Project Structure for Scraping Scripts

Keep things simple. One file per scraper, a shared utilities module, and an output directory:

node-scraper/
├── package.json
├── scrapers/
│   ├── books.js          # Static HTML scraper
│   ├── quotes.js         # JS-rendered scraper
│   └── headlines.js      # News scraper
├── utils/
│   ├── retry.js          # Retry logic
│   └── export.js         # JSON/CSV export helpers
└── output/               # Scraped data goes here

TypeScript Setup

TypeScript catches selector typos and data shape bugs at compile time. If you're building anything beyond a quick throwaway script, it's worth the five-minute setup.

npm install -D typescript @types/node
npx tsc --init

Set "module": "nodenext" and "moduleResolution": "nodenext" in your tsconfig.json. All the libraries we're using ship with TypeScript declarations, so you get autocomplete and type checking out of the box.

Your First Node.js Web Scraper: Step by Step

Let's build a scraper that extracts book titles, prices, and availability from Books to Scrape. This is a static HTML site, so Axios + Cheerio is all we need.

Step 1: Fetch a Web Page with Axios

import axios from "axios";

const response = await axios.get("https://books.toscrape.com");
console.log(response.status); // 200
console.log(response.data.length); // ~50000 characters of HTML

Axios returns the full HTML as a string in response.data. For static sites, this is all the fetching you need.

Step 2: Parse HTML with Cheerio

import * as cheerio from "cheerio";

const $ = cheerio.load(response.data);

The $ function works like jQuery. You pass CSS selectors and get back a Cheerio object with methods to extract text, attributes, and HTML.

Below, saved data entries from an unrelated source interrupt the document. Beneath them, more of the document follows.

-- ==== Sys2Proof/Machine/Transmit.lean ====
section
/-!
DEFINITION. The transmit encoder: the character frame (30_encoding.md R120; 41_transmit.md R163) and the commands `WAKE` and `WCHAR`
(R164, R165).
-/

namespace Sys2Proof.Machine

/-- `frameSegs(b)` (R163): start bit, data bits 0..6 and parity (bit 7) of `txByte(b)`, stop bit; each `T_BIT_TX` ticks. -/
def frameSegs (c : Cfg) (b : Byte) : List Segment :=
  [⟨.high, c.tBitTx⟩]
    ++ (List.range 8).map (fun i => ⟨txLevelOfBit ((txByte c.txBit7Mode b).getLsbD i), c.tBitTx⟩)
    ++ [⟨c.txStopLevel, c.tBitTx⟩]

/-- `WAKE` (R164). -/
def execWake (s : State) : Result :=
  .next (((s.setState .transmitting).startWave (wakeSegs s.cfg)).occupy (wakeTicks s.cfg))

/-- `WCHAR b` (R165). It neither reads nor writes the line state (R168). -/
def execWChar (b : Byte) (s : State) : Result :=
  .next ((s.startWave (frameSegs s.cfg b)).occupy (frameTicks s.cfg))

end Sys2Proof.Machine
end

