-- ==== Sys2Proof/Machine/Receive.lean ====
section
/-!
DEFINITION. The receive decoder: the sampling instants (42_receive.md R183), the outcome function (R188) and `DecoderAct` (R180 to R194).
-/

namespace Sys2Proof.Machine

/-! ### Sampling instants (R183) -/

/-- `s_RS`: the start-bit re-sample. -/
def instResample (c : Cfg) : Nat := c.rxSched.rResample

/-- `s_D(k)`: data bit `k`. -/
def instData (c : Cfg) (k : Nat) : Nat := c.rxSched.rResample + c.rxSched.tFirst + (k + 1) * c.rxSched.tRxBit

/-- `s_P`: the parity bit. -/
def instParity (c : Cfg) : Nat := instData c 6 + c.rxSched.tParGap

/-- `s_S`: the stop bit. -/
def instStop (c : Cfg) : Nat := instData c 6 + c.rxSched.tStopGap

/-- `s_done`: the outcome. -/
def instDone (c : Cfg) : Nat :=
  match c.parityMode with
  | .gated => max (instStop c) (instParity c)
  | .unconditional => instStop c

/-! ### Outcome (R188, R251) -/

/-- What a completed decode does (R188). -/
inductive RxOutcome where
  | framingError
  | parityFault
  | byte (v : Slot)
deriving DecidableEq, Repr

/-- `Outcome(W, P, S)` (R188). -/
def rxOutcome (m : ParityMode) (w : Slot) (p st : Level) : RxOutcome :=
  if st = .low then .framingError
  else
    match m with
    | .unconditional => .parityFault
    | .gated => if parityMatches w p then .byte w else .parityFault

/-- `Complete(W, P, S)` (R188, R191). -/
def complete (s : State) (w : Slot) (p st : Level) : Result :=
  match rxOutcome s.cfg.parityMode w p st with
  | .framingError => .next s.fail
  | .parityFault => .next s.fail
  | .byte v => enqueue s v

/-! ### The act (R180) -/

/-- A working byte with bit `k` set or cleared (R185). -/
def putBit (w : Slot) (k : Nat) (b : Bool) : Slot :=
  if b then w ||| ((1#7) <<< k) else w &&& ~~~((1#7) <<< k)

/-- The working byte after the data samples of offset `c`: `for k in 0..6: if c = s_D(k)` (R180, R185). -/
def sampleData (cfg : Cfg) (c : Nat) (rx : Level) (w : Slot) : Slot :=
  (List.range 7).foldl (fun u k => if c = instData cfg k then putBit u k (bitOfRxLevel rx) else u) w

/-- The parity sample: at `s_P`, in `Gated` mode only (R186). -/
def sampleParity (cfg : Cfg) (c : Nat) (rx p : Level) : Level :=
  if cfg.parityMode = .gated ∧ c = instParity cfg then rx else p

/-- An act's next state with the decode ended (R192). -/
def endingDecode (r : Result) : Result :=
  match r with
  | .next s => .next s.endDecode
  | .fault k => .fault k
  | .refused x => .refused x

/-- The decoder in `Idle` (R180): disarmed, no trigger, refused by the guard (R181), or entered (R182). -/
def decoderIdle (rx : Level) (s : State) : State :=
  if s.armed = false then s.refuseEdge
  else if fallingEdge s rx = false ∧ s.edgePend = false then s
  else if s.perr then s.refuseEdge
  else s.startDecode

/-- A falling edge seen while `Busy`: latched with `EDGE_LATCH`, else ignored (R193). -/
@[simps]
def State.latchEdge (s : State) (rx : Level) : State :=
  { s with edgePend := s.edgePend || (fallingEdge s rx && s.cfg.edgeLatch) }

/-- The state of the decoder at a later offset. -/
@[simps]
def State.decoding (s : State) (c : Nat) (w : Slot) (p st : Level) : State := { s with dseq := .busy c w p st }

/-- The end of offset `c` in `Busy`: the outcome at `s_done`, else the decode goes on (R180). -/
def finishOffset (c : Nat) (w : Slot) (p st : Level) (s : State) : Result :=
  if c = instDone s.cfg then endingDecode (complete s w p st) else .next (s.decoding c w p st)

/-- The decoder in `Busy` at offset `c`, after the increment of `c` (R180). -/
def decoderOffset (rx : Level) (c : Nat) (w : Slot) (p st : Level) (s : State) : Result :=
  if c = instResample s.cfg ∧ rx = .high then .next s.endDecode
  else if c = instStop s.cfg then
    if rx = .low then .next s.fail.endDecode
    else finishOffset c (sampleData s.cfg c rx w) (sampleParity s.cfg c rx p) rx s
  else finishOffset c (sampleData s.cfg c rx w) (sampleParity s.cfg c rx p) st s

/-- `DecoderAct(rx)` (R180). It reads neither `ARMED` nor `LINE_STATE` while `Busy` (R194). -/
def decoderAct (rx : Level) (s : State) : Result :=
  match s.dseq with
  | .idle => .next (decoderIdle rx s)
  | .busy c w p st => decoderOffset rx (c + 1) w p st (s.latchEdge rx)

end Sys2Proof.Machine
end

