-- ==== Sys2Proof/Machine/Asm.lean ====
section
/-!
DEFINITION. The assembler of the command set: one command a line (30_encoding.md R110) and the pseudo-instruction `SENDCMD` (R111; 41_transmit.md
R166). A line is a list of characters. Points the spec leaves open are log 14.
-/

namespace Sys2Proof.Machine

/-- The expansion of `SENDCMD "text"` (R111): `WAKE`, one `WCHAR` per byte, `SETST Listening`. No terminator is added. -/
def sendCmd (text : List Byte) : List Instr := Instr.wake :: (text.map Instr.wChar ++ [Instr.setSt 3#8])

/-- The ticks a list of commands issued back to back occupies the port (41_transmit.md R166). -/
def totalTicks (c : Cfg) : List Instr → Nat
  | [] => 0
  | i :: rest => duration c i + totalTicks c rest

/-! ### Characters -/

/-- An upper-case letter for a letter; any other character as it is. Mnemonics are case-insensitive (R110). -/
def upperChar (ch : Char) : Char :=
  if 97 ≤ ch.toNat ∧ ch.toNat ≤ 122 then Char.ofNat (ch.toNat - 32) else ch

/-- A blank. -/
def isBlank (ch : Char) : Bool := ch.toNat == 32 || ch.toNat == 9

/-- The value of a digit in the given base (10 or 16). -/
def digitValue (base : Nat) (ch : Char) : Option Nat :=
  let n := ch.toNat
  let v := if 48 ≤ n ∧ n ≤ 57 then some (n - 48)
    else if 65 ≤ n ∧ n ≤ 70 then some (n - 55)
    else if 97 ≤ n ∧ n ≤ 102 then some (n - 87)
    else none
  v.bind (fun d => if d < base then some d else none)

/-- The value of a run of digits after a value so far. -/
def digitsValue (base : Nat) : Nat → List Char → Option Nat
  | acc, [] => some acc
  | acc, ch :: rest => (digitValue base ch).bind (fun d => digitsValue base (acc * base + d) rest)

/-- A number: decimal, or hexadecimal after `0x` (R110). -/
def numberValue : List Char → Option Nat
  | [] => none
  | '0' :: 'x' :: ch :: rest => digitsValue 16 0 (ch :: rest)
  | cs => digitsValue 10 0 cs

/-- A number 0..255 as an operand (R110). -/
def byteNumber (cs : List Char) : Option Byte :=
  (numberValue cs).bind (fun n => if n ≤ 255 then some (BitVec.ofNat 8 n) else none)

/-- The ASCII code of a character (R110; log 15). -/
def asciiCode (ch : Char) : Option Byte := if ch.toNat < 128 then some (BitVec.ofNat 8 ch.toNat) else none

/-- A character literal, or a number 0..255: the operand of `WCHAR` (R110). -/
def charOperand : List Char → Option Byte
  | ['\'', ch, '\''] => asciiCode ch
  | cs => byteNumber cs

/-- The names of the line states (R110). -/
def stateNames : List (List Char × Byte) :=
  [("Disabled".toList, 0#8), ("Holding".toList, 1#8), ("Transmitting".toList, 2#8), ("Listening".toList, 3#8),
    ("InterruptEnabled".toList, 4#8)]

/-- A state name, or a number 0..255: the operand of `SETST` (R110). -/
def stateOperand (cs : List Char) : Option Byte :=
  match stateNames.find? (fun p => p.1 == cs) with
  | some p => some p.2
  | none => byteNumber cs

/-- The text of `SENDCMD` after its opening quote, up to the closing quote: the escapes `\r` and `\n` stand for 13 and 10 (R111). -/
def quotedText : List Char → Option (List Byte)
  | ['"'] => some []
  | '\\' :: 'r' :: rest => (quotedText rest).map (fun bs => 13#8 :: bs)
  | '\\' :: 'n' :: rest => (quotedText rest).map (fun bs => 10#8 :: bs)
  | ch :: rest =>
    if ch = '"' ∨ ch = '\\' then none
    else (asciiCode ch).bind (fun b => (quotedText rest).map (fun bs => b :: bs))
  | [] => none

/-- `.word 0xNNNN`: a raw word (R110). -/
def rawWord : List Char → Option Word
  | ['0', 'x', a, b, c, d] => (digitsValue 16 0 [a, b, c, d]).map (fun n => BitVec.ofNat 16 n)
  | _ => none

/-! ### Lines -/

/-- A line without its comment: `;` starts one (R110), but not as a character literal or inside a quoted text (log 14). The flag says
whether the scan is inside a quoted text. -/
def dropComment : Bool → List Char → List Char
  | _, [] => []
  | false, '\'' :: ch :: '\'' :: rest => '\'' :: ch :: '\'' :: dropComment false rest
  | true, '\\' :: ch :: rest => '\\' :: ch :: dropComment true rest
  | inText, ch :: rest =>
    if ch = ';' ∧ inText = false then []
    else ch :: dropComment (if ch = '"' then !inText else inText) rest

/-- A line without the blanks at its ends. -/
def trimBlanks (cs : List Char) : List Char := ((cs.dropWhile isBlank).reverse.dropWhile isBlank).reverse

/-- The mnemonics that take no operand. -/
def plainMnemonics : List (List Char × Instr) :=
  [("BEGIN".toList, .beginRx), ("END".toList, .endRx), ("HOLD".toList, .hold), ("WAKE".toList, .wake), ("AVAIL".toList, .avail),
    ("PEEK".toList, .peek), ("READ".toList, .read), ("ENDLF".toList, .endLf), ("ENDCR".toList, .endCr), ("FLUSH".toList, .flush),
    ("HASOVF".toList, .hasOvf), ("HASPE".toList, .hasPe)]

/-- The words of a mnemonic and its operand, in upper case for the mnemonic; an empty operand where the line has none. -/
def assembleParts (mnem arg : List Char) : Option (List Word) :=
  if arg = [] then ((plainMnemonics.find? (fun p => p.1 == mnem)).map (fun p => [encode p.2]))
  else if mnem = "SETST".toList then (stateOperand arg).map (fun c => [encode (.setSt c)])
  else if mnem = "WCHAR".toList then (charOperand arg).map (fun b => [encode (.wChar b)])
  else if mnem = "ADVH".toList then (byteNumber arg).map (fun n => [encode (.advH n)])
  else if mnem = ".WORD".toList then (rawWord arg).map (fun w => [w])
  else if mnem = "SENDCMD".toList then
    match arg with
    | '"' :: rest => (quotedText rest).map (fun bs => (sendCmd bs).map encode)
    | _ => none
  else none

/-- The words one line assembles to (R110, R111): none for a line that spells no command, no words for an empty line or a comment. -/
def assembleLine (line : List Char) : Option (List Word) :=
  let cs := trimBlanks (dropComment false line)
  if cs = [] then some []
  else
    let mnem := (cs.takeWhile (fun ch => !isBlank ch)).map upperChar
    let arg := (cs.dropWhile (fun ch => !isBlank ch)).dropWhile isBlank
    assembleParts mnem arg

end Sys2Proof.Machine
end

Step 3: Extract Data with CSS Selectors

const books = [];

$("article.product_pod").each((index, element) => {
  const title = $(element).find("h3 a").attr("title");
  const price = $(element).find(".price_color").text();
  const inStock = $(element).find(".instock.availability").text().trim();
  const url = $(element).find("h3 a").attr("href");

  books.push({ title, price, inStock, url });
});

console.log(books.length); // 20
console.log(books[0]);
// { title: "A Light in the Attic", price: "£51.77", inStock: "In stock", url: "catalogue/a-light-in-the-..." }

Each article.product_pod on the page represents one book. We use .find() to locate child elements and .text() or .attr() to pull out the data.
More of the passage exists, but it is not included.